Il Dio ebraico della Legge, dei dieci Comandamenti e della Giustizia, incontra e si fonde con il Dio ebraico “della misericordia, del perdono e dell’amore”.
Si vive, insomma, come i Chassidim, capaci di unire profondo rigore morale e intenso “piacere per la vita”.
© Giovanni Lamagna
Intelligenza e amore.
Senza intelligenza l’amore è cieco.
Va a sbattere.
Ma senza amore l’intelligenza è fredda e arida.
Triste!
© Giovanni Lamagna
Sesso e amore.
Quando il sesso è strappato con violenza, certo non vede la presenza dell’amore: in questo caso sarebbe assurdo parlare di amore.
Ma, quando il sesso è condiviso, è desiderato da entrambe le parti, non è mai totalmente privo di amore.
Anche se il rapporto finisse lì, un attimo dopo aver copulato; quell’attimo sarebbe stato pur sempre un momento di amore.
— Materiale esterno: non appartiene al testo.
/-- The rule of a raising command keeps the store canonical and takes the maximum in every cell. -/
theorem okState_raises {i : Instr} {s : State} (hi : i.raisesOnly = true) (hs : Memory.wf s.store = true) :
    Memory.wf (okState i s).store = true ∧ ∀ a, readCell (okState i s) a = byteMax (readCell s a) (aimedAt s a i) := by
  cases i with
  | add d => exact ⟨writeIfGreater_wf hs _ _, memRead_foldl_writeIfGreater hs [updatePair s d]⟩
  | addv ds => exact ⟨arbitrate_wf hs _ _, memRead_arbitrate_lanes hs _⟩
  | merge ok o =>
    exact ⟨mergeCells_wf hs _ _, fun a => (memRead_mergeCells hs 0 o a).trans (if_pos (Nat.zero_le a))⟩
  | init | hash | card | rdregs | setreg | getseed | getsize => simp [Instr.raisesOnly] at hi

/-- A raising command, refused or not, keeps the store canonical and takes the maximum in every cell. -/
theorem exec_raises {i : Instr} {s t : State} (hi : i.raisesOnly = true) (hs : Memory.wf s.store = true) (h : exec i s = .next t) :
    Memory.wf t.store = true ∧ ∀ a, readCell t a = byteMax (readCell s a) (raisedTo s a i) := by
  by_cases hok : commandError i s = .ok
  · obtain ⟨info, payload, d, hexec, -⟩ := exec_of_ok hok
    rw [hexec] at h; cases h
    simp only [raisedTo, if_pos hok]
    exact okState_raises hi hs
  · rw [exec_of_error hok, raise_eq] at h; cases h
    simp only [raisedTo, if_neg hok]
    exact ⟨hs, fun a => (byteMax_zero_right _).symm⟩

/-- Raising commands one after another all run, and take in every cell the maximum of what it holds and of what each command, seen from
the first state, raises it to. -/
theorem execAll_raises {cs : List Instr} {s : State} (hcs : ∀ i ∈ cs, i.raisesOnly = true) (hs : Memory.wf s.store = true) :
    ∃ t, execAll cs s = .next t ∧ Memory.wf t.store = true ∧
      ∀ a, readCell t a = cs.foldl (fun b i => byteMax b (raisedTo s a i)) (readCell s a) := by
  induction cs generalizing s with
  | nil => exact ⟨s, rfl, hs, fun _ => rfl⟩
  | cons i cs ih =>
    obtain ⟨hi, hrest⟩ := List.forall_mem_cons.1 hcs
    obtain ⟨u, hu⟩ := exec_answers i s
    obtain ⟨hvalid, hk, hseed⟩ := exec_control (opcode_ne_init_of_raisesOnly hi) hu
    obtain ⟨huwf, hucell⟩ := exec_raises hi hs hu
    obtain ⟨t, ht, htwf, htcell⟩ := ih hrest huwf
    refine ⟨t, (execAll_cons hu).trans ht, htwf, fun a => ?_⟩
    rw [htcell, hucell, raisedTo_congr hvalid hk hseed, List.foldl_cons]

/-- A maximum taken over a list does not depend on the list's order. -/
theorem foldl_byteMax_perm (f : Instr → Byte) {cs ds : List Instr} (h : cs.Perm ds) (b : Byte) :
    cs.foldl (fun b i => byteMax b (f i)) b = ds.foldl (fun b i => byteMax b (f i)) b :=
  h.foldl_eq' (fun i _ j _ c => by rw [byteMax_assoc, byteMax_assoc, byteMax_comm (f i)]) b

/-! ## The obligations -/

/-- Settles O26: an error writes nothing, and neither does a reading command's rule; CARD may advance the counter. -/
theorem readingCommandsWriteNothing : Obligations.ReadingCommandsWriteNothing := by
  intro i s hi
  obtain ⟨t, ht⟩ := exec_answers i s
  obtain ⟨st, -, rfl⟩ | ⟨-, info, payload, d, rfl, -⟩ := exec_cases ht
  · exact ⟨_, _, ht, rfl, rfl, rfl, rfl, rfl, rfl⟩
  · rw [okState_of_readsOnly hi] at ht
    exact ⟨_, _, ht, rfl, rfl, rfl, rfl, rfl, rfl⟩

/-- Settles O50: in both orders every cell ends at the maximum over the same commands (`execAll_raises`), and canonical stores with equal
cells are equal. -/
theorem raisingCommandsEndInTheSameStoreInAnyOrder : Obligations.RaisingCommandsEndInTheSameStoreInAnyOrder := by
  intro cs ds s hs hcs hperm
  obtain ⟨t, ht, htwf, htcell⟩ := execAll_raises hcs hs
  obtain ⟨u, hu, huwf, hucell⟩ := execAll_raises (fun i hi => hcs i (hperm.mem_iff.2 hi)) hs
  refine ⟨t, u, ht, hu, Memory.ext_of_read htwf huwf fun a => ?_⟩
  calc memRead t.store a
      = cs.foldl (fun b i => byteMax b (raisedTo s a i)) (readCell s a) := htcell a
    _ = ds.foldl (fun b i => byteMax b (raisedTo s a i)) (readCell s a) := foldl_byteMax_perm (raisedTo s a) hperm _
    _ = memRead u.store a := (hucell a).symm

end Sys2Proof.Machine

/-! PROOFS of the statements of 30_encoding.md. -/

namespace Sys2Proof

/-! ## Decoding inverts encoding (R71) -/

/-- Decoding reads back what encoding wrote, command by command: the header's fields, then each operand. -/
theorem decodeWith_encode {n : Nat} (hn : n < 2 ^ 32) {i : Instr} (h : i.wfWith n = true) : decodeWith n (encode i) = .ok i := by
  cases i with
  | init k seed =>
    have hseed := takeSeed_encodeSeed seed []
    rw [List.append_nil] at hseed
    exact decodeWith_of_parts (fun _ => rfl) (.inr rfl) (by simp [takeOperands, hseed])
  | add d =>
    have hitem := takeItem_encodeItem hn h []
    rw [List.append_nil] at hitem
    exact decodeWith_of_parts nofun (.inl rfl) (by simp [takeOperands, hitem])
  | addv ds =>
    simp only [Instr.wfWith, Bool.and_eq_true, decide_eq_true_eq] at h
    obtain ⟨hlen, hall⟩ := h
    have hitems := takeItems_encode hn hall []
    rw [List.append_nil] at hitems
    have hcount : (BitVec.ofNat 16 ds.length).toNat = ds.length := by rw [BitVec.toNat_ofNat, Nat.mod_eq_of_lt hlen]
    exact decodeWith_of_parts nofun (.inr rfl) (by simp only [takeOperands, headerArg_encodeHeader, hcount, hitems])
  | hash seed d =>
    have hitem := takeItem_encodeItem hn h []
    rw [List.append_nil] at hitem
    exact decodeWith_of_parts (fun _ => rfl) (.inl rfl) (by simp [takeOperands, takeSeed_encodeSeed, hitem])
  | merge ok o =>
    simp only [Instr.wfWith, Bool.and_eq_true, decide_eq_true_eq] at h
    obtain ⟨⟨hmin, hmax⟩, hlen⟩ := h
    have hvector := takeVector_packBytes hmin hlen []
    rw [List.append_nil] at hvector
    have hlegal : ¬ (ok.toNat < Config.kMin ∨ ok.toNat > Config.kMax) := by omega
    exact decodeWith_of_parts nofun (.inr rfl) (by simp only [takeOperands, headerArg_encodeHeader, if_neg hlegal, hvector])
  | card | rdregs | setreg | getseed | getsize => exact decodeWith_of_parts nofun (.inl rfl) rfl

/-! ## Encoding inverts decoding (R71) -/

theorem headerLegal_iff (op : Opcode) (h : Word) : headerLegal op h = true ↔
    headerRsv h = 0 ∧ (headerS h = true → op.takesSeed = true) ∧ (headerArg h ≠ 0 → op.takesArg = true) := by
  cases hs : headerS h <;> simp [headerLegal, hs, and_assoc, or_iff_not_imp_left]

/-- A legal header is the encoder's of its own `S` and `ARG`. -/
theorem encodeHeader_of_legal {op : Opcode} {h : Word} (ho : op.code = headerOpc h) (hl : headerLegal op h = true) :
    encodeHeader op (headerS h) (headerArg h) = h :=
  encodeHeader_of_fields ho ((headerLegal_iff op h).1 hl).1

theorem headerS_of_legal {op : Opcode} {h : Word} (hl : headerLegal op h = true) (hs : op.takesSeed = false) : headerS h = false := by
  obtain ⟨-, hseed, -⟩ := (headerLegal_iff op h).1 hl
  simpa [hs] using hseed

theorem headerArg_of_legal {op : Opcode} {h : Word} (hl : headerLegal op h = true) (ha : op.takesArg = false) : headerArg h = 0 := by
  obtain ⟨-, -, harg⟩ := (headerLegal_iff op h).1 hl
  simpa [ha] using harg

/-- The same for a command that uses neither field. -/
theorem encodeHeader_of_plain {op : Opcode} {h : Word} (ho : op.code = headerOpc h) (hl : headerLegal op h = true)
    (hs : op.takesSeed = false) (ha : op.takesArg = false) : encodeHeader op false 0 = h := by
  simpa only [headerS_of_legal hl hs, headerArg_of_legal hl ha] using encodeHeader_of_legal ho hl

/-- Encoding writes back the frame whose header is legal and whose payload is exactly the command's operands. -/
theorem encode_of_takeOperands {n : Nat} {op : Opcode} {h : Word} {ws : List Word} {i : Instr} (ho : op.code = headerOpc h)
    (hl : headerLegal op h = true) (he : takeOperands n op h ws = some (i, [])) : encode i = h :: ws := by
  have hheader := encodeHeader_of_legal ho hl
  cases op <;> simp only [takeOperands] at he
  case card | rdregs | getseed | getsize =>
    cases he
    rw [encode, encodeHeader_of_plain ho hl rfl rfl]
  case setreg =>
    split at he <;> cases he
    rw [encode, encodeHeader_of_plain ho hl rfl rfl]
  case init =>
    split at he <;> cases he
    next hseed =>
      obtain ⟨hsome, rfl⟩ := takeSeed_some hseed
      rw [encode, hsome, hheader, List.append_nil]
  case add =>
    split at he <;> cases he
    next hitem =>
      obtain ⟨-, rfl⟩ := takeItem_some hitem
      rw [encode, encodeHeader_of_plain ho hl rfl rfl, List.append_nil]
  case addv =>
    split at he <;> cases he
    next hitems =>
      obtain ⟨hlen, -, rfl⟩ := takeItems_some hitems
      rw [headerS_of_legal hl rfl] at hheader
      rw [encode, hlen, BitVec.ofNat_toNat, BitVec.setWidth_eq, hheader, List.append_nil]
  case hash =>
    split at he
    · cases he
    next hseed =>
      split at he <;> cases he
      next hitem =>
        obtain ⟨hsome, rfl⟩ := takeSeed_some hseed
        obtain ⟨-, rfl⟩ := takeItem_some hitem
        rw [headerArg_of_legal hl rfl] at hheader
        rw [encode, hsome, hheader, List.append_nil]
  case merge =>
    split at he
    · cases he
    next hk =>
      split at he <;> cases he
      next hvector =>
        obtain ⟨-, rfl⟩ := takeVector_some (Nat.le_of_not_lt (not_or.1 hk).1) hvector
        rw [headerS_of_legal hl rfl] at hheader
        rw [encode, hheader, List.append_nil]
Breve, fine a sé stesso, ma pur sempre un momento di amore.
Come quando due persone si scambiano un sorriso in metropolitana o un uomo fa sedere al suo posto una signora.
Anche questi – in fondo – sono gesti di amore.
Piccoli, ma comunque gesti di amore.
© Giovanni Lamagna
L’amore per gli altri.
L’amore per gli altri è premio a sé stesso.
Non ha bisogno dell’attesa di ricompense o premi.
Non ha bisogno, quindi, di sperare nel Paradiso.
Che è pura illusione.
In questa falsa speranza sta l’aspetto più caduco del Cristianesimo.
Il nocciolo duro del messaggio cristiano sta nell’amore per gli altri.
Che ci salva dal narcisismo, dall’egocentrismo, dal triste e malsano ripiegamento su noi stessi.
E, quindi, è terapeutico.
Perciò basta a sé stesso; non ha bisogno di premi o ricompense in un aldilà ipotetico.